▶ PROBLEM TO WORK ON:
Below are some entries; set them all down exactly.
Segment Start: MATERIAL SUPPLIED
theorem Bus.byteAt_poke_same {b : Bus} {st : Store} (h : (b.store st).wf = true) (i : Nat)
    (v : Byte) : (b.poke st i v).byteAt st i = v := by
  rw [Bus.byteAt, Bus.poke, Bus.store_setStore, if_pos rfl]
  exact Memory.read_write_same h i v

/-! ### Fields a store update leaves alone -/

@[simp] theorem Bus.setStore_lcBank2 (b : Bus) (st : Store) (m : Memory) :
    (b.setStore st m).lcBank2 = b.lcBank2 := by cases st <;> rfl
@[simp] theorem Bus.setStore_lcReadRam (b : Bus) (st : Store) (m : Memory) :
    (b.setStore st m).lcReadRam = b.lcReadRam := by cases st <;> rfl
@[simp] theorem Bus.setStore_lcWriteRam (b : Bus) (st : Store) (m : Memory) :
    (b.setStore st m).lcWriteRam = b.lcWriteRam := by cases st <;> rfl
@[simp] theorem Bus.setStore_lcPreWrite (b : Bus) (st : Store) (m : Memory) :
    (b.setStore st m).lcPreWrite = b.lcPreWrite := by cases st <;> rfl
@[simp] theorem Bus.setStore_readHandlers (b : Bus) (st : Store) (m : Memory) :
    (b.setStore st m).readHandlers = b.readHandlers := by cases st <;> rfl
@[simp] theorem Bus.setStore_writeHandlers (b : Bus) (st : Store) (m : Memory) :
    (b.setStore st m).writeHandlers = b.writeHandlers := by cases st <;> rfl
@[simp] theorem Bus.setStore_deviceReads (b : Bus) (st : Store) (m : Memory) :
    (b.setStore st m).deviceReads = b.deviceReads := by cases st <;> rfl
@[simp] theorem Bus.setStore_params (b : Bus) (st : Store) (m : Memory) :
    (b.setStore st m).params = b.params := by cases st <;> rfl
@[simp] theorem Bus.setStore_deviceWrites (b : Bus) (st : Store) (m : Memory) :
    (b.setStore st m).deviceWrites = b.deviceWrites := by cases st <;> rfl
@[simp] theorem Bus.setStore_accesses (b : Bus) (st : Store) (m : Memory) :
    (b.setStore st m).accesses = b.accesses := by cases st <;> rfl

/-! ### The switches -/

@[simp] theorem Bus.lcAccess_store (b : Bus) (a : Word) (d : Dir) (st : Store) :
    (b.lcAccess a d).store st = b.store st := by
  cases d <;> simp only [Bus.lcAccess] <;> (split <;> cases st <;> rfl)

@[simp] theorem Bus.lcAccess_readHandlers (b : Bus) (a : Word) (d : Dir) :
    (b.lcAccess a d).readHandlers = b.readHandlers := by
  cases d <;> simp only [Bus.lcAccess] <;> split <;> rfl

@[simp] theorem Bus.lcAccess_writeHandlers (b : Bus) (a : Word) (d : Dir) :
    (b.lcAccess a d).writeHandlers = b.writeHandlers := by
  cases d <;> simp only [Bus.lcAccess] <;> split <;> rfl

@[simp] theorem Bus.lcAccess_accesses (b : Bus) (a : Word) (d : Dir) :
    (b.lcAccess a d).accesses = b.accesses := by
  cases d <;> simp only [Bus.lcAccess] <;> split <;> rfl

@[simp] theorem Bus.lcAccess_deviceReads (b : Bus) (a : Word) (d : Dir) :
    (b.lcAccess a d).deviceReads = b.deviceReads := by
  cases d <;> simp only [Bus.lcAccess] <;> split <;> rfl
Segment End: MATERIAL SUPPLIED
▶ ANSWER TO THE PROBLEM:
theorem Bus.byteAt_poke_same {b : Bus} {st : Store} (h : (b.store st).wf = true) (i : Nat)
    (v : Byte) : (b.poke st i v).byteAt st i = v := by
  rw [Bus.byteAt, Bus.poke, Bus.store_setStore, if_pos rfl]
  exact Memory.read_write_same h i v

/-! ### Fields a store update leaves alone -/

@[simp] theorem Bus.setStore_lcBank2 (b : Bus) (st : Store) (m : Memory) :
    (b.setStore st m).lcBank2 = b.lcBank2 := by cases st <;> rfl
@[simp] theorem Bus.setStore_lcReadRam (b : Bus) (st : Store) (m : Memory) :
    (b.setStore st m).lcReadRam = b.lcReadRam := by cases st <;> rfl
@[simp] theorem Bus.setStore_lcWriteRam (b : Bus) (st : Store) (m : Memory) :
    (b.setStore st m).lcWriteRam = b.lcWriteRam := by cases st <;> rfl
@[simp] theorem Bus.setStore_lcPreWrite (b : Bus) (st : Store) (m : Memory) :
    (b.setStore st m).lcPreWrite = b.lcPreWrite := by cases st <;> rfl
@[simp] theorem Bus.setStore_readHandlers (b : Bus) (st : Store) (m : Memory) :
    (b.setStore st m).readHandlers = b.readHandlers := by cases st <;> rfl
@[simp] theorem Bus.setStore_writeHandlers (b : Bus) (st : Store) (m : Memory) :
    (b.setStore st m).writeHandlers = b.writeHandlers := by cases st <;> rfl
@[simp] theorem Bus.setStore_deviceReads (b : Bus) (st : Store) (m : Memory) :
    (b.setStore st m).deviceReads = b.deviceReads := by cases st <;> rfl
@[simp] theorem Bus.setStore_params (b : Bus) (st : Store) (m : Memory) :
    (b.setStore st m).params = b.params := by cases st <;> rfl
@[simp] theorem Bus.setStore_deviceWrites (b : Bus) (st : Store) (m : Memory) :
    (b.setStore st m).deviceWrites = b.deviceWrites := by cases st <;> rfl
@[simp] theorem Bus.setStore_accesses (b : Bus) (st : Store) (m : Memory) :
    (b.setStore st m).accesses = b.accesses := by cases st <;> rfl

/-! ### The switches -/

@[simp] theorem Bus.lcAccess_store (b : Bus) (a : Word) (d : Dir) (st : Store) :
    (b.lcAccess a d).store st = b.store st := by
  cases d <;> simp only [Bus.lcAccess] <;> (split <;> cases st <;> rfl)

@[simp] theorem Bus.lcAccess_readHandlers (b : Bus) (a : Word) (d : Dir) :
    (b.lcAccess a d).readHandlers = b.readHandlers := by
  cases d <;> simp only [Bus.lcAccess] <;> split <;> rfl

@[simp] theorem Bus.lcAccess_writeHandlers (b : Bus) (a : Word) (d : Dir) :
    (b.lcAccess a d).writeHandlers = b.writeHandlers := by
  cases d <;> simp only [Bus.lcAccess] <;> split <;> rfl

@[simp] theorem Bus.lcAccess_accesses (b : Bus) (a : Word) (d : Dir) :
    (b.lcAccess a d).accesses = b.accesses := by
  cases d <;> simp only [Bus.lcAccess] <;> split <;> rfl

@[simp] theorem Bus.lcAccess_deviceReads (b : Bus) (a : Word) (d : Dir) :
    (b.lcAccess a d).deviceReads = b.deviceReads := by
  cases d <;> simp only [Bus.lcAccess] <;> split <;> rfl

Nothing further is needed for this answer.